Вся скамья уже была занята посетителями — главным образом бедняками и оборванцами. Он по очереди вызывал каждого из них, выдавал им справки о месте жительства или нуждаемости, регистрировал потерянные вещи или находки, отправлял в камеру задержанных на бульварах нищих или торговцев запрещенными товарами.
Прямо под часами в черном футляре поблескивал колпак электрического звонка, и когда раздастся звонок…
Он рассчитал, что чтение его доклада и жалобы Минара должно занять приблизительно минут двенадцать. Прошло двадцать минут, а его все еще не вызывали. Наконец легкий щелчок звонка дал ему знать, что начальник просит соединить его с кем-то по телефону.

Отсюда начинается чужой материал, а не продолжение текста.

-- ==== Sys2Proof/Laws/Bits.lean ====
section
/-! SUPPORT. Laws of single bits, masks and fields of a word, for the control registers. -/

namespace Sys2Proof.Machine

/-- The bits of a word with one bit given a value. -/
theorem getLsbD_setBit (v : Word) (i j : Nat) (b : Bool) (hi : i < 32) :
    (setBit v i b).getLsbD j = if j = i then b else v.getLsbD j := by
  unfold setBit
  by_cases h : j = i
  · subst h; cases b <;> simp [hi]
  · cases b
    · by_cases hj : j < 32
      · simp [h, hj]
      · simp [h, BitVec.getLsbD_of_ge _ _ (Nat.le_of_not_lt hj)]
    · simp [h, Ne.symm h]

/-- A field that does not hold the bit given a value. -/
theorem extract_setBit (v : Word) (i start len : Nat) (b : Bool) (hi : i < 32) (h : i < start ∨ start + len ≤ i) :
    (setBit v i b).extractLsb' start len = v.extractLsb' start len := by
  apply BitVec.eq_of_getLsbD_eq
  intro k hk
  simp only [BitVec.getLsbD_extractLsb', getLsbD_setBit v i _ b hi]
  rw [if_neg (by omega)]

/-- A mask that does not hold the bit given a value. -/
theorem setBit_and (v m : Word) (i : Nat) (b : Bool) (hi : i < 32) (h : m.getLsbD i = false) :
    setBit v i b &&& m = v &&& m := by
  apply BitVec.eq_of_getLsbD_eq
  intro k _
  simp only [BitVec.getLsbD_and, getLsbD_setBit v i k b hi]
  split
  · next e => rw [e, h]; simp
  · rfl

theorem mask_or {n : Nat} (x y m : BitVec n) : (x ||| y) &&& m = (x &&& m) ||| (y &&& m) := by
  apply BitVec.eq_of_getLsbD_eq
  intro k _
  simp [Bool.and_or_distrib_right]

/-- A mask that keeps a field. -/
theorem extract_and_keep (v m : Word) (start len : Nat) (h : ∀ i < len, m.getLsbD (start + i) = true) :
    (v &&& m).extractLsb' start len = v.extractLsb' start len := by
  apply BitVec.eq_of_getLsbD_eq
  intro k hk
  simp [h k hk, hk]

/-- A mask that clears a field. -/
theorem extract_and_clear (v m : Word) (start len : Nat) (h : ∀ i < len, m.getLsbD (start + i) = false) :
    (v &&& m).extractLsb' start len = 0 := by
  apply BitVec.eq_of_getLsbD_eq
  intro k hk
  simp [h k hk]

theorem extract_or (v w : Word) (start len : Nat) :
    (v ||| w).extractLsb' start len = v.extractLsb' start len ||| w.extractLsb' start len := by
  apply BitVec.eq_of_getLsbD_eq
  intro k hk
  simp [hk]

/-- CSR after an MVC, before SAT: what the MVC writes, and what it leaves. -/
theorem csr_written_field (c v : Word) (start len : Nat) (h : ∀ i < len, (0xFFFF0100 : Word).getLsbD (start + i) = false)
    (h' : ∀ i < len, (0x0000FCFF : Word).getLsbD (start + i) = true) :
    ((c &&& 0xFFFF0100) ||| (v &&& 0x0000FCFF)).extractLsb' start len = v.extractLsb' start len := by
  rw [extract_or, extract_and_clear _ _ _ _ h, extract_and_keep _ _ _ _ h']; simp

theorem csr_kept_field (c v : Word) (start len : Nat) (h : ∀ i < len, (0xFFFF0100 : Word).getLsbD (start + i) = true)
    (h' : ∀ i < len, (0x0000FCFF : Word).getLsbD (start + i) = false) :
    ((c &&& 0xFFFF0100) ||| (v &&& 0x0000FCFF)).extractLsb' start len = c.extractLsb' start len := by
  rw [extract_or, extract_and_keep _ _ _ _ h, extract_and_clear _ _ _ _ h']; simp

/-! ## CSR right after reset (10_state.md R80) -/

theorem csrReset_cpuId (r : BitVec 8) (b : Bool) : (csrReset r b).extractLsb' 24 8 = 0 := by
  repeat refine (BitVec.extractLsb'_append_eq_of_le (by omega)).trans ?_
  rfl

theorem csrReset_revision (r : BitVec 8) (b : Bool) : (csrReset r b).extractLsb' 16 8 = r := by
  repeat refine (BitVec.extractLsb'_append_eq_of_le (by omega)).trans ?_
  refine (BitVec.extractLsb'_append_eq_of_add_le (by omega)).trans ?_
  simp

theorem csrReset_low (r : BitVec 8) (b : Bool) : (csrReset r b).extractLsb' 0 16 = if b then 0x0100 else 0 := by
  apply BitVec.eq_of_getLsbD_eq
  intro k hk
  have : ∀ k < 16, ((csrReset 0 b).extractLsb' 0 16).getLsbD k = (if b then 0x0100 else 0 : BitVec 16).getLsbD k := by
    cases b <;> decide
  rw [← this k hk]
  simp only [csrReset, BitVec.getLsbD_extractLsb', BitVec.getLsbD_append]
  split <;> try rfl
  split <;> try rfl
  split <;> try rfl
  omega

theorem csrReset_pwrd (r : BitVec 8) (b : Bool) : (csrReset r b).extractLsb' 10 6 = 0 := by
  have h : (csrReset r b).extractLsb' 10 6 = ((csrReset r b).extractLsb' 0 16).extractLsb' 10 6 := by
    apply BitVec.eq_of_getLsbD_eq
    intro k hk
    simp [hk]
  rw [h, csrReset_low]
  cases b <;> decide

end Sys2Proof.Machine
end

Кабинет Ле Брэ от зала комиссариата отделяла обитая войлоком дверь, заглушавшая даже самые громкие голоса.
Быть может, Ле Брэ уже связался по телефону с Ришаром Жандро, гостем которого он был столь часто.
Вдруг дверь приоткрылась без звонка:
— Мегрэ!
Доброе предзнаменование? Или плохое?..
— Войдите, голубчик.
Прежде чем усесться за письменный стол, комиссар, попыхивая сигарой, несколько раз обошел кабинет.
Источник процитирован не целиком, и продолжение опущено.